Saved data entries
=== Section Start ===
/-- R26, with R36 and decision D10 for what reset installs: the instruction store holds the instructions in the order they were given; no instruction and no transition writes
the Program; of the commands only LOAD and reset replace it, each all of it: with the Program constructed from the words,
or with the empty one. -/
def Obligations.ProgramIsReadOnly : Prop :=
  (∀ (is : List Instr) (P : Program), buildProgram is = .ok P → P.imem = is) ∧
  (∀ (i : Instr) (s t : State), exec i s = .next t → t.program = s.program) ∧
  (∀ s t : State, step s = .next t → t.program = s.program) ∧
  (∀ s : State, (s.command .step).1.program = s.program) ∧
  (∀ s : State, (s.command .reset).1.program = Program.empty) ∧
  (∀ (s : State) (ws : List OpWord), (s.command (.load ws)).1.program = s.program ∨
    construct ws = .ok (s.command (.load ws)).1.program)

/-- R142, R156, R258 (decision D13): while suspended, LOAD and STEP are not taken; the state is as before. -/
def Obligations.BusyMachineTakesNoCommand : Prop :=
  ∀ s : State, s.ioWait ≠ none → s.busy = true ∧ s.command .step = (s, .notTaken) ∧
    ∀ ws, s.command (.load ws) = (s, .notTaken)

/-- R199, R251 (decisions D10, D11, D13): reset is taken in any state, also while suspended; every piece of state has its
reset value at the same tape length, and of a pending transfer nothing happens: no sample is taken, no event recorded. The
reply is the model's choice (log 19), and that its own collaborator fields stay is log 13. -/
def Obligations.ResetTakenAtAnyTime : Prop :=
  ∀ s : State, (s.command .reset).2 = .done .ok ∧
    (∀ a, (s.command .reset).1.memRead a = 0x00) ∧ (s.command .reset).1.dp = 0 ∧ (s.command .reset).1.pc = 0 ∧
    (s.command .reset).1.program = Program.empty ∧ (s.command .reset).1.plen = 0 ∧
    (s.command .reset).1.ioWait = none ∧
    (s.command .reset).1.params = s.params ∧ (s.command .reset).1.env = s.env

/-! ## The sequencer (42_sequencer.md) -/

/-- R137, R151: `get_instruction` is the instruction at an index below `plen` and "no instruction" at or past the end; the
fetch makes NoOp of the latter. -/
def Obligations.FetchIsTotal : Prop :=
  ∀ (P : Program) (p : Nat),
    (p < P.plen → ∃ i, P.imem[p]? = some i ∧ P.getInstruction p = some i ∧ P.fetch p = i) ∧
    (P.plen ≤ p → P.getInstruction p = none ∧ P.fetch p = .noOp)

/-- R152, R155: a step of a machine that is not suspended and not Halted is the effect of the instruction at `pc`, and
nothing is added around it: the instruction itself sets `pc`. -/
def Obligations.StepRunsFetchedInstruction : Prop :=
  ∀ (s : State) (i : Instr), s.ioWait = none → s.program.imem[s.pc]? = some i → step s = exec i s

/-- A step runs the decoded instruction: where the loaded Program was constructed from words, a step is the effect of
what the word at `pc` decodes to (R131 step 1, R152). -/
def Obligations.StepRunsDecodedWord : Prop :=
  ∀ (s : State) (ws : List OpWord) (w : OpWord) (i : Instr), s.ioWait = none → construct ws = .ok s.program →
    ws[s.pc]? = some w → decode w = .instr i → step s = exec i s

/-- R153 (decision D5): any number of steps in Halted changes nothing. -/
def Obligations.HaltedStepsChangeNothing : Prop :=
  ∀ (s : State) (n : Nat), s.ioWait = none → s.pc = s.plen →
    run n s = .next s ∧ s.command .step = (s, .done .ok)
=== Section End ===
About this task: Retype all the data. Nothing may be left out or altered.

Answer to the exercise:
/-- R26, with R36 and decision D10 for what reset installs: the instruction store holds the instructions in the order they were given; no instruction and no transition writes
the Program; of the commands only LOAD and reset replace it, each all of it: with the Program constructed from the words,
or with the empty one. -/
def Obligations.ProgramIsReadOnly : Prop :=
  (∀ (is : List Instr) (P : Program), buildProgram is = .ok P → P.imem = is) ∧
  (∀ (i : Instr) (s t : State), exec i s = .next t → t.program = s.program) ∧
  (∀ s t : State, step s = .next t → t.program = s.program) ∧
  (∀ s : State, (s.command .step).1.program = s.program) ∧
  (∀ s : State, (s.command .reset).1.program = Program.empty) ∧
  (∀ (s : State) (ws : List OpWord), (s.command (.load ws)).1.program = s.program ∨
    construct ws = .ok (s.command (.load ws)).1.program)

/-- R142, R156, R258 (decision D13): while suspended, LOAD and STEP are not taken; the state is as before. -/
def Obligations.BusyMachineTakesNoCommand : Prop :=
  ∀ s : State, s.ioWait ≠ none → s.busy = true ∧ s.command .step = (s, .notTaken) ∧
    ∀ ws, s.command (.load ws) = (s, .notTaken)

/-- R199, R251 (decisions D10, D11, D13): reset is taken in any state, also while suspended; every piece of state has its
reset value at the same tape length, and of a pending transfer nothing happens: no sample is taken, no event recorded. The
reply is the model's choice (log 19), and that its own collaborator fields stay is log 13. -/
def Obligations.ResetTakenAtAnyTime : Prop :=
  ∀ s : State, (s.command .reset).2 = .done .ok ∧
    (∀ a, (s.command .reset).1.memRead a = 0x00) ∧ (s.command .reset).1.dp = 0 ∧ (s.command .reset).1.pc = 0 ∧
    (s.command .reset).1.program = Program.empty ∧ (s.command .reset).1.plen = 0 ∧
    (s.command .reset).1.ioWait = none ∧
    (s.command .reset).1.params = s.params ∧ (s.command .reset).1.env = s.env

/-! ## The sequencer (42_sequencer.md) -/

/-- R137, R151: `get_instruction` is the instruction at an index below `plen` and "no instruction" at or past the end; the
fetch makes NoOp of the latter. -/
def Obligations.FetchIsTotal : Prop :=
  ∀ (P : Program) (p : Nat),
    (p < P.plen → ∃ i, P.imem[p]? = some i ∧ P.getInstruction p = some i ∧ P.fetch p = i) ∧
    (P.plen ≤ p → P.getInstruction p = none ∧ P.fetch p = .noOp)

/-- R152, R155: a step of a machine that is not suspended and not Halted is the effect of the instruction at `pc`, and
nothing is added around it: the instruction itself sets `pc`. -/
def Obligations.StepRunsFetchedInstruction : Prop :=
  ∀ (s : State) (i : Instr), s.ioWait = none → s.program.imem[s.pc]? = some i → step s = exec i s

/-- A step runs the decoded instruction: where the loaded Program was constructed from words, a step is the effect of
what the word at `pc` decodes to (R131 step 1, R152). -/
def Obligations.StepRunsDecodedWord : Prop :=
  ∀ (s : State) (ws : List OpWord) (w : OpWord) (i : Instr), s.ioWait = none → construct ws = .ok s.program →
    ws[s.pc]? = some w → decode w = .instr i → step s = exec i s

/-- R153 (decision D5): any number of steps in Halted changes nothing. -/
def Obligations.HaltedStepsChangeNothing : Prop :=
  ∀ (s : State) (n : Nat), s.ioWait = none → s.pc = s.plen →
    run n s = .next s ∧ s.command .step = (s, .done .ok)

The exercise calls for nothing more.